Problem to solve
The line that contains "def ObjHead.size (h" marks the end: retype the data below exactly from its first line through that line.

***

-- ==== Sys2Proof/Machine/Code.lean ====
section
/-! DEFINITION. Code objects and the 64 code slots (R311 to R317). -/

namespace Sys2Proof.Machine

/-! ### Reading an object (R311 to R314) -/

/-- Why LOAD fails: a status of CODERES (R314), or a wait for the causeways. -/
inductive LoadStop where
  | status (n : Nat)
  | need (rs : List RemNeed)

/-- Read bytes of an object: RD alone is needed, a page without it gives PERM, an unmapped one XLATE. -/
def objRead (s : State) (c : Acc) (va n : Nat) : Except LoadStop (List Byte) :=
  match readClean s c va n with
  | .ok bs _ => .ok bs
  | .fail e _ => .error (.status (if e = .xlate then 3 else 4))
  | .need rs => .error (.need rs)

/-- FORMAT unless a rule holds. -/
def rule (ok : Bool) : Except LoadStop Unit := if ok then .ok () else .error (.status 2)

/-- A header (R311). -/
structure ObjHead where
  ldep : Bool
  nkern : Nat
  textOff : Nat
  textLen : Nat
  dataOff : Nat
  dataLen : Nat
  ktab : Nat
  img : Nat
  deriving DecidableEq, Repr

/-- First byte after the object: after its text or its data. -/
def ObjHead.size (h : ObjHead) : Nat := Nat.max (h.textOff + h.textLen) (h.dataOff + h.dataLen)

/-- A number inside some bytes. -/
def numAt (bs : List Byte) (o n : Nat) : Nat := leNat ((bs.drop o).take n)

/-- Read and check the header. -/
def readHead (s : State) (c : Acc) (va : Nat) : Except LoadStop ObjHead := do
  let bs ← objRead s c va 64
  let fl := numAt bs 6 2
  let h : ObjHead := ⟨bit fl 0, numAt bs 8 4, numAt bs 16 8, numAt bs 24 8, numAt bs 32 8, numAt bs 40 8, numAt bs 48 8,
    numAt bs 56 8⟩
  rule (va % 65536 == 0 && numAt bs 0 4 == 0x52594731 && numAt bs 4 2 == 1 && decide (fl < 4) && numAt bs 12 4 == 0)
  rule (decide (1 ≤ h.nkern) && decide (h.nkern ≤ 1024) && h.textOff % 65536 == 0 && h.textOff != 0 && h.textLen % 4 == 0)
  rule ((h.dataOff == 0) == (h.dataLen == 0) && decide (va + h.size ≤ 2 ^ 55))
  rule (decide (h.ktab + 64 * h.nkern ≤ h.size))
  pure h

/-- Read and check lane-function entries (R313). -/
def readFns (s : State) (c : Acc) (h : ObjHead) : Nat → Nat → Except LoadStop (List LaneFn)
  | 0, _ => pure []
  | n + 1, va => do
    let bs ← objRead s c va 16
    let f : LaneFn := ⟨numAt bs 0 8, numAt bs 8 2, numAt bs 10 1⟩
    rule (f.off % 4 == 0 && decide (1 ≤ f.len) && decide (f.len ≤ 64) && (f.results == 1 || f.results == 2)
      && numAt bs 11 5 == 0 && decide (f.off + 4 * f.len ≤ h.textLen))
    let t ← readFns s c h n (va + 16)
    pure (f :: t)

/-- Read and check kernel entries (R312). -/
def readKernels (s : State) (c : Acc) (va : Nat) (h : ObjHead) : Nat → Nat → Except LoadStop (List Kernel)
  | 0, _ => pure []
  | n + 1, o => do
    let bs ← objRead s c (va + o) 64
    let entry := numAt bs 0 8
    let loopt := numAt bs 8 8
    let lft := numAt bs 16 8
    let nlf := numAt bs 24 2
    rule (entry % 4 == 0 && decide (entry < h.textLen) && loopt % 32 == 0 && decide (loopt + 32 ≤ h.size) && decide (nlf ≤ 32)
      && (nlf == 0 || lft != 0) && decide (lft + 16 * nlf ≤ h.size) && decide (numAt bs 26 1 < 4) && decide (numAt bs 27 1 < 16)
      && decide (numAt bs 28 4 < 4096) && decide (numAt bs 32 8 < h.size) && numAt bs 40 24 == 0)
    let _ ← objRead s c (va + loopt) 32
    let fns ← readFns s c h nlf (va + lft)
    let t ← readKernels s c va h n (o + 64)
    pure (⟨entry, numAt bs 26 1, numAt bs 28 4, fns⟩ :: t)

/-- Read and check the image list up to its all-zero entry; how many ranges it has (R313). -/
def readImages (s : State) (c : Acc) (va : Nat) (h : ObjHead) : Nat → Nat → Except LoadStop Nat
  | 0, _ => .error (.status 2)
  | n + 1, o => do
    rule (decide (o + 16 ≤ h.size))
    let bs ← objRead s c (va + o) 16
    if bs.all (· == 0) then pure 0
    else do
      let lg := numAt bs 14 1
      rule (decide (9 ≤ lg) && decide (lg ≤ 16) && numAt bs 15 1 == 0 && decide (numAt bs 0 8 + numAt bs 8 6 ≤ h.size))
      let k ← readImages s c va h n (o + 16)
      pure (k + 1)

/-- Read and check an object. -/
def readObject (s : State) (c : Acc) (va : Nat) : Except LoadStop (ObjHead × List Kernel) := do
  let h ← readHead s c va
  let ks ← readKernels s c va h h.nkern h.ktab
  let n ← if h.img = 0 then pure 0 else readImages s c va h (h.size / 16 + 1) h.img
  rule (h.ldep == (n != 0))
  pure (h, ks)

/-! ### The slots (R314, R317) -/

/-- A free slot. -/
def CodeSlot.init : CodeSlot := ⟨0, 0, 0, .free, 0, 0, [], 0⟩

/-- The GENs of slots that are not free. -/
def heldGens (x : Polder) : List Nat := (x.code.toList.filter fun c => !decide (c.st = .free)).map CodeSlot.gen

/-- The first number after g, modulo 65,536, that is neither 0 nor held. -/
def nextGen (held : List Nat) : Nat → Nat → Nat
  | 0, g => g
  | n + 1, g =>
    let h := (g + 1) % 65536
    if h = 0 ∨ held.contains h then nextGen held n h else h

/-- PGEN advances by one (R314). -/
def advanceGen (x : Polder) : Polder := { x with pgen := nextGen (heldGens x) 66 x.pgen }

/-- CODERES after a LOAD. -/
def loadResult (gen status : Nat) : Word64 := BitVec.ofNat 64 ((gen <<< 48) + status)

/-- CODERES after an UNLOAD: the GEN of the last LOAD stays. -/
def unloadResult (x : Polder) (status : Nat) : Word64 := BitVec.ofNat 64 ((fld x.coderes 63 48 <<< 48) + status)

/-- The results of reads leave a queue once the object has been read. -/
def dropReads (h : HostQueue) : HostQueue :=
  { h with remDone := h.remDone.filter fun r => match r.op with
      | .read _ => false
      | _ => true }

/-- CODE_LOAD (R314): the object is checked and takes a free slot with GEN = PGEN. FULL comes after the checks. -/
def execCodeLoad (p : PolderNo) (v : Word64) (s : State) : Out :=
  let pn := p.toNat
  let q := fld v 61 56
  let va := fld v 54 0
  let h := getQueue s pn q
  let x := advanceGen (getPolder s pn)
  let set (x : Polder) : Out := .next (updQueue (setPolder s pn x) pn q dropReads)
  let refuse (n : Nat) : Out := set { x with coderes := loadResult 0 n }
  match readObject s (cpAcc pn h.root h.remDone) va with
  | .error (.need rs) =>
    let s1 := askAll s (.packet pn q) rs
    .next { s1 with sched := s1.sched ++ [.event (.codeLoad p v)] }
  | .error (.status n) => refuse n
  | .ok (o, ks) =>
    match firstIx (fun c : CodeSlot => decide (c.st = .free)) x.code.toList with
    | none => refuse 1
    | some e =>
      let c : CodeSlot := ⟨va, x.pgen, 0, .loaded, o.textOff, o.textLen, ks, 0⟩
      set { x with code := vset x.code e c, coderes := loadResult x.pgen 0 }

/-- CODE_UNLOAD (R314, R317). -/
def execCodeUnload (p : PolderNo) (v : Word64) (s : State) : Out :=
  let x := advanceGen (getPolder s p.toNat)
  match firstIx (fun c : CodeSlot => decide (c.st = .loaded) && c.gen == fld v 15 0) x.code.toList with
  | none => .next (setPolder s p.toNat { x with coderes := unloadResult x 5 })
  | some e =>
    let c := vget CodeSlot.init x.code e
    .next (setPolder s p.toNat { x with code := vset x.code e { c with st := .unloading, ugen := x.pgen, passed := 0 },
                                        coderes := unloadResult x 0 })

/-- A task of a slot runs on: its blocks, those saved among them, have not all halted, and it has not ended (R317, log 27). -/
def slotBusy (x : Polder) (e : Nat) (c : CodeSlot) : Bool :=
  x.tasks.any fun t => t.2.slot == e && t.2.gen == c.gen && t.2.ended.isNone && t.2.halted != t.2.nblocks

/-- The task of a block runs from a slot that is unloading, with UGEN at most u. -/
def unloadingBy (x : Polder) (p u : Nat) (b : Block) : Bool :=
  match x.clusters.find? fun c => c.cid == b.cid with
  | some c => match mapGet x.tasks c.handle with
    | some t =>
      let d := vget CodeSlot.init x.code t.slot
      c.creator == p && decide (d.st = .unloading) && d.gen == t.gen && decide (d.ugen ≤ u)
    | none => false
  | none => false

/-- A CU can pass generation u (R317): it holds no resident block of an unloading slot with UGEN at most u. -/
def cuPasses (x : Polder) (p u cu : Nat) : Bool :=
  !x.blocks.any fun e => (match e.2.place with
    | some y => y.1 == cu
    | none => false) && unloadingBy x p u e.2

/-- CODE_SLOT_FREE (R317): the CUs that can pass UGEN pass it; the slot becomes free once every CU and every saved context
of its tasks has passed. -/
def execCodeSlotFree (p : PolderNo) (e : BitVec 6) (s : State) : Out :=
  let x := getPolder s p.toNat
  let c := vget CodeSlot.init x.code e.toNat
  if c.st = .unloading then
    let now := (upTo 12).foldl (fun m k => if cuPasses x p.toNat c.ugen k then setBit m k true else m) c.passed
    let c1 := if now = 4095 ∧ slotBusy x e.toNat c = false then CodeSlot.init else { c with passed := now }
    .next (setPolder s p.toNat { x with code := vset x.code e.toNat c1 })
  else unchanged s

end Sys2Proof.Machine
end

***

Solution
-- ==== Sys2Proof/Machine/Code.lean ====
section
/-! DEFINITION. Code objects and the 64 code slots (R311 to R317). -/

namespace Sys2Proof.Machine

/-! ### Reading an object (R311 to R314) -/

/-- Why LOAD fails: a status of CODERES (R314), or a wait for the causeways. -/
inductive LoadStop where
  | status (n : Nat)
  | need (rs : List RemNeed)

/-- Read bytes of an object: RD alone is needed, a page without it gives PERM, an unmapped one XLATE. -/
def objRead (s : State) (c : Acc) (va n : Nat) : Except LoadStop (List Byte) :=
  match readClean s c va n with
  | .ok bs _ => .ok bs
  | .fail e _ => .error (.status (if e = .xlate then 3 else 4))
  | .need rs => .error (.need rs)

/-- FORMAT unless a rule holds. -/
def rule (ok : Bool) : Except LoadStop Unit := if ok then .ok () else .error (.status 2)

/-- A header (R311). -/
structure ObjHead where
  ldep : Bool
  nkern : Nat
  textOff : Nat
  textLen : Nat
  dataOff : Nat
  dataLen : Nat
  ktab : Nat
  img : Nat
  deriving DecidableEq, Repr

/-- First byte after the object: after its text or its data. -/
def ObjHead.size (h : ObjHead) : Nat := Nat.max (h.textOff + h.textLen) (h.dataOff + h.dataLen)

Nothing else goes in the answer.